I’m a computational materials scientist, and naturally, I enjoy programming. Recently, I’ve been thinking about picking up a programming language other than Python to help prepare me for a post-doctoral position at a national lab. I was having a hard time choosing between C++ and Fortran. On the one hand C++ would be pretty useful because it’s the language that LAMMPS is written in and so I could extend LAMMPS to fit my needs. On the other hand, Fortran is used in NASA Glenn’s MAC/GMC code (along with tons of other legacy code) and I would love to work with the micromechanics group at NASA Glenn someday. And then I found Julia which is a programming language designed for parallelism and cloud computing and combines the ease of Python with the speed of C++/Fortran, but it is still in beta (v0.6.3 is the current version). All three would be very useful to have at my disposal. Since I have a lot of time on my hands right now, I’m going to try to learn all three.

The best way to learn a new programming language is not through a course or a book, but by trying to do something with that language. I set out to create simple coin flipping scripts in Julia, C++, Fortran, and Python (for comparison) and then time them all. I also created parallel versions for each language. In this blog post, I will go through each language’s code and then report on the timing of each script.

This is a pretty long post so I’ve provided a few links to jump to the Fortran, C++, Julia, and coding resources sections below.

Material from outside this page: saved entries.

-- ==== Sys2Proof/Machine/Bus.lean ====
section
/-! DEFINITION. The matrix without register space (R23, R24, R213, R258 to R279): where an address leads, engine reads and
writes, DECERR and ECC capture, arbitration. -/

namespace Sys2Proof.Machine

/-- Targets of R23. -/
inductive Target where
  | bulk | pool | reg | pea | host (h : Nat) | none
  deriving DecidableEq, Repr

/-- Target of an address (R23). -/
def State.targetOf (s : State) (a : Nat) : Target :=
  if a < s.usable then .bulk
  else if 0x01_0000_0000 ≤ a ∧ a < 0x01_0080_0000 then .pool
  else if 0x01_1000_0000 ≤ a ∧ a < 0x01_100B_0000 then .reg
  else if 0x01_2000_0000 ≤ a ∧ a < 0x01_2200_0000 then .pea
  else if 0x80_0000_0000 ≤ a ∧ a < 0xC0_0000_0000 then .host 0
  else if 0xC0_0000_0000 ≤ a ∧ a < 0x100_0000_0000 then .host 1
  else .none

/-- Where one target ends or another begins (R23). -/
def State.bounds (s : State) : List Nat :=
  [s.usable, 0x01_0000_0000, 0x01_0080_0000, 0x01_1000_0000, 0x01_100B_0000, 0x01_2000_0000, 0x01_2200_0000, 0x80_0000_0000,
   0xC0_0000_0000, 0x100_0000_0000]

/-- A range crosses a target boundary. -/
def State.crosses (s : State) (a n : Nat) : Bool := s.bounds.any fun b => decide (a < b ∧ b < a + n)

/-- Target of a range that lies in one target. -/
def State.targetRange (s : State) (a n : Nat) : Target := if s.crosses a n then .none else s.targetOf a

abbrev poolBase : Nat := 0x01_0000_0000

/-- Capture and count of a request answered with DECERR (R24, R284, R290). -/
def State.decerr (s : State) (m a : Nat) (write : Bool) : State :=
  let s := s.count (wMem + 0x014C)
  let s := s.capSet (wMem + 0x0144) (fld 0 32 a)
  s.capSet (wMem + 0x0148) (fld 28 4 m ||| fld 27 1 (b2n write) ||| fld 0 8 (a / 2 ^ 32))

/-- An uncorrectable error: counted, captured, a health fault (R279, R289). -/
def State.uncErr (s : State) (m a : Nat) (scrub adr : Bool) : State :=
  let s := s.count (wMem + 0x0810)
  let a := a / 8 * 8
  let s := s.capSet (wMem + 0x0804) (fld 0 32 a)
  let s := s.capSet (wMem + 0x0808) (fld 28 4 m ||| fld 27 1 (b2n scrub) ||| fld 26 1 (b2n adr) ||| fld 0 8 (a / 2 ^ 32))
  s.health 22

def State.poolWrite (s : State) (a : Nat) (bs : List Byte) : State :=
  { s with mem := { s.mem with pool := s.mem.pool.setN (a - poolBase) bs } }

def State.poolRead (s : State) (a n : Nat) : List Byte := s.mem.pool.getN (a - poolBase) n

/-- Bytes a host's memory answers at device addresses; none: an address gets no completion (R213). -/
def hostRead (hm : HostMem) (a : Nat) : Nat → Option (List Byte)
  | 0 => some []
  | n + 1 => match look a hm.cells, hostRead hm (a + 1) n with
    | some b, some r => some (b :: r)
    | _, _ => none

/-- Host h's port, by number. -/
def State.host (s : State) (h : Fin 4) : HostPort := s.hosts[h]
def State.hostSet (s : State) (h : Fin 4) (x : HostPort) : State := { s with hosts := s.hosts.set h x }
def State.linkOf (s : State) (h : Nat) : Bool := if hh : h < 4 then s.hosts[h].link else false

/-! ### Pool SRAM (R273, R275) -/

/-- Banks that a range of pool SRAM touches, in order. -/
def banksOf (a n : Nat) : List Nat :=
  (upTo ((a % 8 + n + 7) / 8)).map fun i => ((a - poolBase) / 8 + i) % 32

/-- The owner of a bank that routes a master's request, with the handovers that wait there: those of which the master is a side are over
by the time its request is routed (R274). -/
def routeOwner (m cur : Nat) : List Nat → Nat
  | [] => cur
  | o :: r => if m = cur ∨ m = o then routeOwner m o r else cur

def State.ownerFor (s : State) (m b : Nat) : Nat := routeOwner m (s.mem.owner.getD b 15) (s.mem.hand.getD b [])

/-- Path A: every bank touched is unowned or owned by the master (R273). -/
def State.pathA (s : State) (m a n : Nat) : Bool := (banksOf a n).all fun b => s.ownerFor m b = 15 || s.ownerFor m b = m

/-- A request served on path B is counted and captured (R275). -/
def State.foreign (s : State) (m a n : Nat) : State :=
  if s.pathA m a n then s
  else
    let b := (banksOf a n).find? fun b => s.ownerFor m b ≠ 15 ∧ s.ownerFor m b ≠ m
    (s.count (wMem + 0x0484)).capSet (wMem + 0x048C) (fld 8 5 (b.getD 0) ||| fld 0 4 m)

/-- The requests of a longer transfer, none across a 512-byte boundary (R260, R275). -/
def State.foreigns (s : State) (m a n : Nat) : State := (splitAt 512 a (n + 1) n).foldl (fun (s : State) p => s.foreign m p.1 p.2) s

/-- A collision counted and captured: port B's master, port A's, kind, the word's address (R276, R286). -/
def State.collide (s : State) (bm am kind a : Nat) : State :=
  (s.count (wMem + 0x0488)).capSet (wMem + 0x0480)
    (fld 28 4 bm ||| fld 24 4 am ||| fld 22 2 kind ||| fld 0 20 ((a - poolBase) / 8))

/-- The collisions of a request on path B: a read with writes on path A, a write with any access (R276). -/
def State.collisions (s : State) (m a n : Nat) (w : Bool) (h : MemHits) : List (Nat × Fin 14 × Bool) :=
  if s.targetRange a n ≠ .pool ∨ s.pathA m a n then []
  else h.coll.filter fun c => decide (a / 8 ≤ c.1 / 8 ∧ c.1 < a + n) && (w || c.2.2)

/-- The collisions of a request are counted and captured. -/
def State.collided (s : State) (m a n : Nat) (w : Bool) (h : MemHits) : State :=
  (s.collisions m a n w h).foldl (fun (s : State) c => s.collide m c.2.1 (if w then (if c.2.2 then 2 else 1) else 0) c.1) s

/-! ### Accesses of engines -/

/-- The bytes of a memory of the device at a target. -/
def State.rawRead (s : State) (t : Target) (a n : Nat) : List Byte :=
  match t with
  | .bulk => s.mem.bulk.getN a n
  | .pool => s.poolRead a n
  | .pea => s.peaRead (a - 0x01_2000_0000) n
  | _ => List.replicate n 0

/-- An uncorrectable error in a request: of a memory by R279, of the Peatstore counted (R416, R425). -/
def State.eccLost (s : State) (t : Target) (m a : Nat) (adr : Bool) : State :=
  if t = .pea then s.count (wCtl + 0x0748) else s.uncErr m a false adr

/-- The first bad address of a range. -/
def firstBad (bad : List Nat) (a n : Nat) : Nat := (bad.find? fun b => decide (a ≤ b ∧ b < a + n)).getD a

/-- The uncorrectable words that a request at a target meets: an address-check failure without a word of its own is bulk memory's, at
the request's first address (R278, R279). -/
def badAt (h : MemHits) (t : Target) (a : Nat) : List Nat := if t = .bulk && h.adr && h.bad.isEmpty then [a] else h.bad

/-- Something in a command's requests is uncorrectable. -/
def hitsFail (h : MemHits) : Bool := h.adr || !h.bad.isEmpty

/-- What ECC corrected in a request: words of bulk memory or pool SRAM are counted (R279); a Peatstore sector read with corrected
bits is, and beyond PEA_CFG.CBTHR the sector is retired (R416, R425). -/
def State.eccFixed (s : State) (t : Target) (a n : Nat) (h : MemHits) : State :=
  let k := (h.cor.filter fun c => decide (a ≤ c ∧ c < a + n)).length
  if t ≠ .pea then s.countN (wMem + 0x080C) k
  else if k = 0 then s
  else
    let s := s.count (wCtl + 0x0744)
    if max 1 (s.rwBits (wCtl + 0x0710) 0 5) < k then s.retireSector ((a - 0x01_2000_0000) / 4096) else s

/-- What a whole transfer of an engine in bulk memory finds, the first bad word at `a` where none is named (R279). -/
def State.found (s : State) (m a : Nat) (h : MemHits) : State :=
  let s := s.countN (wMem + 0x080C) h.cor.length
  if hitsFail h then s.uncErr m (h.bad.headD a) false h.adr else s

/-- One request of an engine's read after the bytes of those before it. A read that collides is repeated (R277). -/
def State.readPiece (m : Nat) (hm : HostMem) (x : Option (List Byte) × State) (p : Nat × Nat) : Option (List Byte) × State :=
  let s := x.2
  let (a, n) := p
  let t := s.targetRange a n
  let mem (s : State) : Option (List Byte) × State :=
    if badIn (badAt hm.hits t a) a n then (none, s.eccLost t m (firstBad (badAt hm.hits t a) a n) hm.hits.adr)
    else (x.1.map (· ++ s.rawRead t a n), s.eccFixed t a n hm.hits)
  match t with
  | .bulk => mem s
  | .pool => mem ((s.foreign m a n).collided m a n false hm.hits)
  | .pea => mem s
  | .host h => (match if s.linkOf h then hostRead hm a n else none with
      | some b => (x.1.map (· ++ b), s)
      | none => (none, s.decerr m a false))
  | .reg => (none, s.decerr m a false)
  | .none => (none, s.decerr m a false)

/-- A read by an engine with master number m, split at 512-byte boundaries (R213, R260), the host windows answered by hm. None: DECERR
or an uncorrectable error. -/
def State.devRead (s : State) (m : Nat) (hm : HostMem) (a n : Nat) : Option (List Byte) × State :=
  (splitAt 512 a (n + 1) n).foldl (State.readPiece m hm) (some [], s)

/-- Host address of a device address of a host window (R213). -/
def State.hostAddr (s : State) (h a : Nat) : Nat :=
  let b := (s.rw (rHst h + 0x01C)).toNat * 2 ^ 32 + (s.rw (rHst h + 0x018)).toNat
  (b + a % 2 ^ 38) % 2 ^ 64

/-- Writes into a host's memory, split at 256-byte boundaries (R213). -/
def State.hostWrites (s : State) (h a : Nat) (bs : List Byte) : State :=
  (splitAt 256 a (bs.length + 1) bs.length).foldl (fun s p =>
    s.emit (.hostWrite h (s.hostAddr h p.1) ((bs.drop (p.1 - a)).take p.2))) s

/-- Every request of a transfer is answered with DECERR (R24). -/
def State.decerrs (s : State) (m a n size : Nat) (write : Bool) : State :=
  (splitAt size a (n + 1) n).foldl (fun (s : State) p => s.decerr m p.1 write) s

/-- A write by an engine with master number m; false: DECERR. -/
def State.devWrite (s : State) (m a : Nat) (bs : List Byte) (hold : Bool) : Bool × State :=
  if bs.isEmpty then (true, s)
  else match s.targetRange a bs.length with
  | .bulk => (true, s.bulkWrite m a bs hold)
  | .pool => (true, (s.foreigns m a bs.length).poolWrite a bs)
  | .host h => if s.linkOf h then (true, s.hostWrites h a bs) else (false, s.decerrs m a bs.length 256 true)
  | .pea => (false, s.decerrs m a bs.length 512 true)
  | .reg => (false, s.decerrs m a bs.length 512 true)
  | .none => (false, s.decerrs m a bs.length 512 true)

/-- A memory write that may meet uncorrectable errors: the lost parts of partly written words stay as they were (R260). False: one
was met. -/
def State.eccWrite (s : State) (m a : Nat) (bs : List Byte) (h : MemHits) : Bool × State :=
  let lost := lostParts a bs.length (badAt h (s.targetOf a) a)
  if lost.isEmpty then (true, ((s.eccFixed (s.targetOf a) a bs.length h).devWrite m a bs false).2)
  else
    let pool := s.targetRange a bs.length = .pool
    let s := lost.foldl (fun s p => s.uncErr m p.1 false h.adr) (if pool then s.foreign m a bs.length else s)
    (false, ((wordParts a bs.length).filter fun p => !lost.contains p).foldl (fun s p =>
      let d := (bs.drop (p.1 - a)).take p.2.1
      if pool then s.poolWrite p.1 d else s.bulkWrite m p.1 d false) s)

/-! ### Arbitration (R264 to R268) -/

/-- The high class, at points 0 to 3 (R258, R267). -/
def headHigh (pt : Nat) (h : MtxHead) : Bool :=
  decide (pt < 4) && (h.master = 9 || h.master = 11 || (decide (5 ≤ h.master.val ∧ h.master.val ≤ 8) && h.audio))

/-- What a master reaches (R258). -/
def mayReach (m : Nat) (t : Target) : Bool :=
  if m = 11 then t = .bulk else if m < 5 || m = 13 then true else t = .bulk || t = .pool

/-- The age of a head: the multiples of 16 FCLK cycles since it was presented, saturating (R265). -/
def headAge (now : Nat) (h : MtxHead) : Nat := min 1023 (now / 16 - h.since / 16)

/-- Distance of a master from the pointer, counting upward modulo 14 (R266). -/
def ptrDist (ptr m : Nat) : Nat := (m + 14 - ptr % 14) % 14

/-- Whether head a is granted before head b, with or without precedence of the high class. -/
def headBefore (pt ptr now : Nat) (prec : Bool) (a b : MtxHead) : Bool :=
  if prec && headHigh pt a != headHigh pt b then headHigh pt a
  else if headAge now a ≠ headAge now b then headAge now b < headAge now a
  else ptrDist ptr a.master < ptrDist ptr b.master

/-- The head granted. -/
def pick (pt ptr now : Nat) (prec : Bool) : List MtxHead → Option MtxHead
  | [] => none
  | h :: r => match pick pt ptr now prec r with
    | none => some h
    | some b => if headBefore pt ptr now prec b h then some b else some h

/-- Precedence grants of a point that count in the window W (R267). -/
def State.precUsed (s : State) (pt now : Nat) : List Nat :=
  (s.mem.precs.getD pt []).filter fun g => decide (now - g ≤ s.rwBits (wMem + 0x0100 + 4 * pt) 0 14)

/-- The quota of a point is not used up (R267). -/
def State.precedence (s : State) (pt now : Nat) : Bool :=
  decide (pt < 4 ∧ (s.precUsed pt now).length < s.rwBits (wMem + 0x0100 + 4 * pt) 16 7)

/-- The transactions of a master in flight change in number (R270). -/
def State.fly (s : State) (m : Nat) (f : Nat → Nat) : State :=
  { s with mem := { s.mem with flight := s.mem.flight.set m (f (s.mem.flight.getD m 0)) } }

/-- A master may issue a further transaction: fewer than 64 of its own and 512 of all are in flight (R270). -/
def State.mayIssueTx (s : State) (m : Nat) : Bool := decide (s.mem.flight.getD m 0 < 64 ∧ s.mem.flight.sum < 512)

/-- The heads of masters that a reset takes away, and their transactions in flight (R263). -/
def State.dropHeads (s : State) (ms : List Nat) : State :=
  { s with mem := { s.mem with
      heads := s.mem.heads.map fun l => l.filter fun h => !ms.contains h.master.val
      flight := s.mem.flight.zipIdx.map fun p => if ms.contains p.2 then 0 else p.1 } }

/-- MTX_WAITMAXt keeps the longest wait (R282). -/
def State.waited (s : State) (pt m wait : Nat) : State :=
  let w := min wait 65535
  let cur := (s.mem.waits.getD pt (0, 0)).2
  if cur < w then
    let s : State := { s with mem := { s.mem with waits := s.mem.waits.set pt (m, w) } }
    s.scPut (wMem + 0x0120 + 4 * pt) ⟨(s.sc (wMem + 0x0120 + 4 * pt)).seq + 1, []⟩
  else s

/-! ### Collisions and handover (R274, R276) -/

/-- Bytes of an operation. -/
def opLen : MtxOp → Nat
  | .read n => n
  | .write d => d.length
  | .masked d _ => d.length
  | .swap n _ => n
  | .cas n _ _ => n
  | .add n _ => n

/-- Whether an operation writes. -/
def opWrites : MtxOp → Bool
  | .read _ => false
  | _ => true


/-- The warning of an inbound request from H2 or H3 (R277). -/
def State.raiseBusy (s : State) (m : Nat) : State :=
  if m = 2 ∨ m = 3 then
    { s with mem := { s.mem with busy := s.mem.busy.set (m - 2) true, begun := s.mem.begun.set (m - 2) false } }
  else s

/-- A write of DEP_BANKOWNn starts or queues a handover (R274). -/
def State.bankOwn (s : State) (n : Nat) (w : Word) : State :=
  let o := if wbits w 0 4 = 14 then 15 else wbits w 0 4
  { s with mem := { s.mem with hand := s.mem.hand.set n (s.mem.hand.getD n [] ++ [o]) } }

/-- A master is a side of a handover under way: no new request of it is routed to pool SRAM (R274). -/
def State.withheld (s : State) (m : Nat) : Bool :=
  (upTo 32).any fun b => match s.mem.hand.getD b [] with
    | [] => false
    | o :: _ => m = s.mem.owner.getD b 15 || m = o

/-- The heads that wait at the two paths of pool SRAM, each at the path that the owners give it now. -/
def State.reroute (s : State) : State :=
  let hs := s.mem.heads.getD 2 [] ++ s.mem.heads.getD 3 []
  let a (h : MtxHead) : Bool := s.pathA h.master h.addr.toNat (opLen h.op)
  { s with mem := { s.mem with heads := (s.mem.heads.set 2 (hs.filter a)).set 3 (hs.filter fun h => !a h) } }

/-- A handover ends (R274). -/
def State.bankDone (s : State) (n : Nat) : State :=
  match s.mem.hand.getD n [] with
  | [] => s
  | o :: r => ({ s with mem := { s.mem with owner := s.mem.owner.set n o, hand := s.mem.hand.set n r } } : State).reroute

end Sys2Proof.Machine
end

Fortran, C++, Julia, and coding resources

Below is the Python code.

# -*- coding: utf-8 -*-
"""
Created on Mon Jul 02 00:16:48 2018

@author: wapisani

A simple coin flip function.

WARNING: This code can be dangerous for your computer if you change 
num_of_cores to a number larger than the number of cores your computer
physically has.
"""

# Define coin flip function
def coin_flip(times):
    count = 0
    i = 0
    while i < times:
        count += int(bool(random.getrandbits(1)))
        i += 1
    
    return count
    

if __name__ == '__main__': 
    #The above check ensures that I can import the above functions from a different script.
    #Essentially kind of a future proofing technique.
    import time
    import multiprocessing as multi
    from multiprocessing import Pool
    import random
	
    #Start timer
    start_time = time.clock()
    
    # Define variable that determines if this script runs in parallel or not
    # 0 is no, 1 is yes
    parallel_flag = 0
    
    # Initialize number of flips
    num_of_flips = 10E8
    
    # Print program statement
    print("This script will flip a coin {:2.0E} times and report the number of heads\n.".format(num_of_flips))
    # Branch
    if parallel_flag == 1:
        
        
        # NOTE: This code can be dangerous for your computer if you change 
        # num_of_cores to a number larger than the number of cores your computer
        # physically has. The typical desktop i7 has four cores with hyperthreading
        # enabled for a total of 8 cores. multi.cpu_count() will tell you how 
        # many total cores are in your computer.
        
        #Parallel processing code
        # Define number of cores to run with
        num_of_cores = 4
        
        # Print the number of cores running
        print("Running coin flip script with {} cores in parallel".format(num_of_cores))
        
        #Create process pool with specified number of processes
        pool = Pool(processes=num_of_cores)
        
        # Create a work array that even divides up the work between 
        # the number of cores
        work_array = [num_of_flips/num_of_cores for value in range(num_of_cores)]
        
        #Have each process take a quarter of the work
        results = pool.map(coin_flip,work_array)
        
        #Each process returns a quarter of the total number of flips 
        #so sum them together                
        count = sum(results)
        
        #Terminate processes
        pool.terminate()
        
        #Wait for processes to exit
        pool.join()
        
        #Note: Processes are still present in RAM. Need to figure
        #out how to remove them from RAM.

            
        print("The number of heads is {}.".format(count))
        print("The percentage of heads is {:.5%}".format(count/num_of_flips))
        
        print("Time taken: {} seconds".format((time.clock() - start_time)))
        
    else:
        print("Running coin flip script with one core")
        
        
        # Run coin flip function 10^8 flips
        count = coin_flip(num_of_flips)
        
        print("The number of heads is {}.".format(count))
        print("The percentage of heads is {:.5%}".format(count/num_of_flips))
        
        print("Time taken: {} seconds".format((time.clock() - start_time)))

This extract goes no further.